I was trying to solve this problem. It goes like this.
I need to check the former line and write: the number and how many time it was repeated.
ex. 1 -> 1(number)1(time)
var antsArr = [[1]];
var n = 10;
for (var row = 1; row < n; row++) {
var lastCheckedNumber = 0;
var count = 1;
antsArr[row] = [];
for (var col = 0; col < antsArr[row-1].length; col++) {
if (lastCheckedNumber == 0) {
lastCheckedNumber = 1;
antsArr[row].push(lastCheckedNumber);
} else {
if (antsArr[row-1][col] == lastCheckedNumber) {
count++;
} else {
lastCheckedNumber = antsArr[row-1][col];
}
}
}
antsArr[row].push(count);
antsArr[row].push(lastCheckedNumber);
}
for (var i = 0; i < antsArr.length; i++) {
console.log(antsArr[i]);
}
I have been on this since 2 days ago.
It it so hard to solve by myself. I know it is really basic code to you guys.
But still if someone who has a really warm heart help me out, I will be so happy! :>
Try this:
JSFiddle Sample
function lookAndSay(seq){
var prev = seq[0];
var freq = 0;
var output = [];
seq.forEach(function(s){
if (s==prev){
freq++;
}
else{
output.push(prev);
output.push(freq);
prev = s;
freq = 1;
}
});
output.push(prev);
output.push(freq);
console.log(output);
return output;
}
// Sample: try on the first 11 sequences
var seq = [1];
for (var n=0; n<11; n++){
seq = lookAndSay(seq);
}
Quick explanation
The input sequence is a simple array containing all numbers in the sequence. The function iterates through the element in the sequence, count the frequency of the current occurring number. When it encounters a new number, it pushes the previously occurring number along with the frequency to the output.
Keep the iteration goes until it reaches the end, make sure the last occurring number and the frequency are added to the output and that's it.

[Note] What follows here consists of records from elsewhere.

/-! ## Lists of pulses -/

/-- Settles O32, by induction on the list: a stalled pulse leaves the flag, `SHIFT` and the driver for the next. -/
theorem stalledPulsesChangeNothing : Obligations.StalledPulsesChangeNothing := by
  intro ds
  induction ds with
  | nil => intro s _; simp [runInstrs]
  | cons d ds ih =>
    intro s hovf
    have hpulse : exec (.sck d) s = .next (emit (outputLevel s) s) := by
      rw [exec_sck, pulseEffect_stalled hovf]; rfl
    rw [List.map_cons, runInstrs_cons_next]
    refine ⟨_, hpulse, ?_⟩
    rw [ih (emit (outputLevel s) s) hovf, emit_out, List.append_assoc]
    rfl

/-- The levels of a list of pulses from the buffer `x`, with the driver on or off (R141). -/
def pulseLevels (driven : Bool) (x : Byte) : List Bool → List DoLevel
  | [] => []
  | d :: ds => (if driven then .bit (x.getLsbD 7) else .z) :: pulseLevels driven (shiftIn x d) ds

/-- Where a list of pulses leads from a unit that it does not complete (R141). -/
def shiftedBy (ds : List Bool) (s : State) : State :=
  { s with
    shift := ds.foldl shiftIn s.shift
    cnt := s.cnt + BitVec.ofNat 3 ds.length
    out := s.out ++ pulseLevels s.doEn s.shift ds }

/-- A pulse short of the eighth exchanges a bit and counts it (R141). -/
theorem exec_sck_short {d : Bool} {s : State} (hovf : s.ovf = false) (hcnt : s.cnt.toNat < 7) :
    exec (.sck d) s = .next (shiftedBy [d] s) := by
  have hne : s.cnt ≠ 7#3 := fun h => by rw [h] at hcnt; exact absurd hcnt (by decide)
  rw [exec_sck, pulseEffect_shifting hovf]
  simp [shiftedBy, pulseLevels, outputLevel, cntNext, ovfNext, hne, hovf]

theorem shiftedBy_cons (d : Bool) (ds : List Bool) (s : State) :
    shiftedBy ds (shiftedBy [d] s) = shiftedBy (d :: ds) s := by
  have hcnt : s.cnt + 1#3 + BitVec.ofNat 3 ds.length = s.cnt + BitVec.ofNat 3 (ds.length + 1) := by
    rw [BitVec.add_assoc, ← BitVec.ofNat_add, Nat.add_comm 1]
  simp [shiftedBy, pulseLevels, hcnt]

/-- Pulses that do not complete the unit all exchange their bit. -/
theorem runInstrs_short_pulses {ds : List Bool} {s : State} (hovf : s.ovf = false)
    (hlen : s.cnt.toNat + ds.length < 8) : runInstrs (ds.map .sck) s = .next (shiftedBy ds s) := by
  induction ds generalizing s with
  | nil => simp [runInstrs, shiftedBy, pulseLevels]
  | cons d ds ih =>
    rw [List.length_cons] at hlen
    have hcnt : (shiftedBy [d] s).cnt.toNat = s.cnt.toNat + 1 := by
      simp only [shiftedBy, List.length_cons, List.length_nil, BitVec.toNat_add, BitVec.toNat_ofNat]; omega
    rw [List.map_cons, runInstrs_cons_next]
    refine ⟨_, exec_sck_short hovf (by omega), ?_⟩
    rw [ih (s := shiftedBy [d] s) hovf (by omega), shiftedBy_cons]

I am not sure if this is right,as i didnt know about this sequence before.Please check and let me know if it works.
var hh=0;
function ls(j,j1)
{
var l1=j.length;
var fer=j.split('');
var str='';
var counter=1;
for(var t=0;t<fer.length;t++)
{
if(fer[t]==fer[t+1])
{
counter++;
}
else
{
str=str+""+""+fer[t]+counter;
counter=1;
}
}
console.log(str);
while(hh<5) //REPLACE THE NUMBER HERE TO CHANGE NUMBER OF COUNTS!
{
hh++;
//console.log(hh);
ls(str);
}
}
ls("1");
You can check out the working solution for in this fiddle here
You can solve this by splitting your logic into different modules.
So primarily you have 2 tasks -
For a give sequence of numbers(say [1,1,2]), you need to find the frequency distribution - something like - [1,2,2,1] which is the main logic.
Keep generating new distribution lists until a given number(say n).
So split them into 2 different functions and test them independently.
For task 1, code would look something like this -
/*
This takes an input [1,1,2] and return is freq - [1,2,2,1]
*/
function find_num_freq(arr){
var freq_list = [];
var val = arr[0];
var freq = 1;
for(i=1; i<arr.length; i++){
var curr_val = arr[i];
if(curr_val === val){
freq += 1;
}else{
//Add the values to the freq_list
freq_list.push([val, freq]);
val = curr_val;
freq = 1;
}
}
freq_list.push([val, freq]);
return freq_list;
}
For task 2, it keeps calling the above function for each line of results.
It's code would look something like this -
function look_n_say(n){
//Starting number
var seed = 1;
var antsArr = [[seed]];
for(var i = 0; i < n; i++){
var content = antsArr[i];
var freq_list = find_num_freq(content);
//freq_list give an array of [[ele, freq],[ele,freq]...]
//Flatten so that it's of the form - [ele,freq,ele,freq]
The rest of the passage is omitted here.